Bingung kemana lagi tim hendak bergerak… akhirnya tim melalui mami iren menghubungi tim 2 bu revi… kita sepakat tuk kumpul dulu di depan gang Masjid gang tempat lokasi kontrakkan kita berada… pertemuan menghasilkan kesepakatan bahwa nanggung klo penelusuran dihentikan… maka lanjutlah tim 1 menyisir wilayah rw 05, 06, dan 07, sementara tim 2 menyisir wilayah rw 08, 09, dan 10… brankatzzzz…..

Lagi2… maksud ati menuju rw 05, justru wilayah rw 06 lah yang terkunjungi… tepat sampai di kediaman ketua rw 06 ternyata sedang berlangsung kegiatan posyandu rw setempat… tim ternyata diterima oleh ketua Rt 05/06 ibu enuy sebut ia... kebetulan saat itu ketua rw yang dimaksud memang tidak berada di lokasi (lagi kerja bu)… yah dah terlanjur bertemu akhirnya daripada nihil tim pun nyempetin ngobrol banyak ma tu ibu… namun lagi2 ngga banyak yang tim dapat… rw 06 adalah wilayah yang padat pemukiman… sulit tuk menemukan lahan pertanian di wilayah tersebut… yah begitulah potensi yang tim dapat dari obrolan dengan bu enuy… halah… capek deuh…

Mami iren dah puyer rupanya:

Iren : “gemana nih if, mw dilanjutin ngga?? Makin ke sana kayanya jawabannya sama aja deuh…”

Sama si dengan apa yang ane pikirin… sesame penderita puyer ketika itu… perjalanan tim hanya sekedar mencari lokasi wilayah rw 05 dan 07 ajjjah… tapi itu pun ngga dapet… akhirnya ane pun memutuskan tuk menuju ke kantor desa sekalian dzuhuran di mesjid… sampe di kantor desa rupanya temen2 laen dah stand by di sana… sementara iren ke dalam kantor desa, ane menuju masjid tuk shalat dzuhur… dhida pun ternyata sedang shalat…

Berezzz shalat, sempetin rehat sambil ngobrol2 ma dhida di teras mesjid…

Abankz : “gemana dha??”

Dhida : “yang masih ada lahan pertaniannya ya Cuma dir w 01 ma 02 itu tadi bank, yang di atas sana… itu juga bukan punya warga situ… punya orang Jakarta katanya”

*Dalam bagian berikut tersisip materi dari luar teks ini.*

-- ==== Sys2Proof/Certificates/Slice0/Obligations.lean ====
section
/-! DEFINITION. The statements about the GM5. A claim says for one command where it completes and what the next state holds,
or what becomes of it where a rule turns it away; an obligation gathers the claims of one family of commands. -/
/-- The pages that a commit of every pending page names, for a link (R82, R398). -/
def Sys2Proof.Machine.State.committable (s : Sys2Proof.Machine.State) (l : Sys2Proof.Link) : List Nat :=
  s.commit.pend.filter fun p => s.safUnlocked l || !Sys2Proof.Machine.safetyPage p

/-- What a write leaves in a word, and its clamps (R78). -/
def Sys2Proof.Machine.State.checked (s : Sys2Proof.Machine.State) (page word : Nat) (v : Sys2Proof.Word) :
    Sys2Proof.Word × List Sys2Proof.Machine.Clamp :=
  match Sys2Proof.Machine.regRow page word with
  | some row => Sys2Proof.Machine.checkWrite (s.rowsOf page word row) (s.shadowReg (Sys2Proof.Machine.addrOf page word)) v
  | none => (s.shadowReg (Sys2Proof.Machine.addrOf page word), [])

namespace Sys2Proof.Claims
open Sys2Proof.Machine Host

/-- The last reply formed on a link refuses its request with a code (R96). -/
def refusedWith (t : State) (l : Link) (code : Nat) : Prop :=
  bit (t.link l).reply.status 3 = true ∧ (t.link l).reply.data = BitVec.ofNat 32 code

/-- The last reply formed on a link does not refuse its request. -/
def granted (t : State) (l : Link) : Prop := bit (t.link l).reply.status 3 = false


/-- No link has a request that waits for the cores. -/
abbrev noneWaits (s : State) : Prop :=
  s.links.spi.waiting = none ∧ s.links.can0.frames = [] ∧ s.links.can1.frames = []

/-! ### Supplies, start-up, laid-up mode -/

/-- R38, R59, R294: at t = 0 the fault line is asserted, PROP_EN is off, no die is powered, and the address is what the pins read.
With a core that passed its self-test every fitted die is to settle next, in dual mode, or degraded on the one core that passed;
with neither the module halts, with PWR_BOOT.STEP 15 and FLT_MODE 3. -/
def startQualified (x : StartUp) (s : State) : Prop :=
  s.pwr.phase = .off → x.addr < 16 → ∃ t, exec (.startQualified x) s = .next t ∧ t.now = 0 ∧ t.pins.fltN = true ∧
    t.pins.propEn = false ∧ t.get F.PWR_MDPWR_MD_ON = 0 ∧ t.get F.KRG_STAT_ADDR = x.addr ∧
    if x.coreA || x.coreB then t.pwr.phase = .startup ∧ t.pwr.settling = List.range t.dies ∧
      t.get F.FLT_MODE_MODE = (if x.coreA && x.coreB then 0 else if x.coreA then 1 else 2)
    else t.pwr.phase = .halt ∧ t.get F.PWR_BOOT_STEP = 15 ∧ t.get F.FLT_MODE_MODE = 3

/-- R59, R62: die k settles during start-up at 12 ms + 2 ms × k or later, while another die still settles: it is on and healthy, its
converters have started, and it settles no more. -/
def mdieSettled (k j : Nat) (s : State) : Prop :=
  s.pwr.phase = .startup → k < 8 → s.dieSt.length = 8 → k ∈ s.pwr.settling → j ∈ s.pwr.settling → j ≠ k →
    ∃ t, exec (.mdieSettled k) s = .next t ∧ t.now = max s.now (12000 + 2000 * k) ∧ bit (t.get F.PWR_MDPWR_MD_ON) k = true ∧
      t.healthy k = true ∧ (t.die k).startedAt = t.now ∧ t.pwr.settling = s.pwr.settling.filter (· != k) ∧ t.pwr.phase = .startup

/-- R131: a die that settles in service is awake, has started its converters and rejoins at the next boundary. -/
def mdieSettledInRun (k : Nat) (s : State) : Prop :=
  s.pwr.phase = .run → k < 8 → s.dieSt.length = 8 → k ∈ s.pwr.settling →
    ∃ t, exec (.mdieSettled k) s = .next t ∧ bit (t.get F.STK_ROUTE_ASLEEP) k = false ∧ (t.die k).startedAt = s.now ∧
      k ∈ t.stk.rejoin ∧ t.pwr.settling = s.pwr.settling.filter (· != k)

/-- R59: with the last die settled step 0x3 begins, and PWR_BOOT.STEP reads 3. -/
def lastDieSettled (k : Nat) (s : State) : Prop :=
  s.pwr.phase = .startup → k < 8 → s.pwr.settling = [k] → s.coresHeld = false →
    ∃ t, exec (.mdieSettled k) s = .next t ∧ t.pwr.settling = [] ∧ t.pwr.phase = .startup ∧ t.get F.PWR_BOOT_STEP = 3

/-- R59, R61: in step 0x3, which ends at a boundary with the cores running, the preferred firmware bank is verified, then the other
one; PWR_BOOT.BANK shows the one that runs. With neither bank good the module halts with PWR_BOOT.STEP 15 and every die powered
down. -/
def firmwareVerified (x : FrameSample) (s : State) : Prop :=
  s.pwr.phase = .startup → s.get F.PWR_BOOT_STEP = 3 → s.coresHeld = false → s.frozen = false →
    ∃ t, exec (.frameBoundary x) s = .next t ∧
      if s.bankOk false || s.bankOk true then t.pwr.phase = .startup ∧ t.get F.PWR_BOOT_STEP = 4 ∧
        t.on F.PWR_BOOT_BANK = (if s.fw.prefB then s.bankOk true else !s.bankOk false)
      else t.pwr.phase = .halt ∧ t.get F.PWR_BOOT_STEP = 15 ∧ t.get F.PWR_MDPWR_MD_ON = 0 ∧ t.get F.SYS_DIEMAP_MD = 0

Yah begitulah memang kondisinya… tiada kata putus asa… misi pun tetap mereka lanjutkan, menyisir rw 09 dan 10… sementara ane dan iren yang sebenernya sudah menyelesaikan target utama misi hari itu terpaksa harus menunaikan janji bertemu dengan ketua rt 03 dimana tempat kontrakkan kita berada… sembari pulang lah… cabut lah kita menuju istana… ngga lama berada di istana, Cuma sekedar naro bawaan atau tas lah, ane dan iren langsung menuju ke rumah ketua rt setempat yang dimaksud… sempet nyasar arah, nyadar salah arah ane langsung muter balik menuju kediaman pa rt rohim yang kita maksud… rupanya pa rohim sudah menunggu kedatangan kita… ane dan iren pun langsung disambut oleh pa rohimnya sendiri…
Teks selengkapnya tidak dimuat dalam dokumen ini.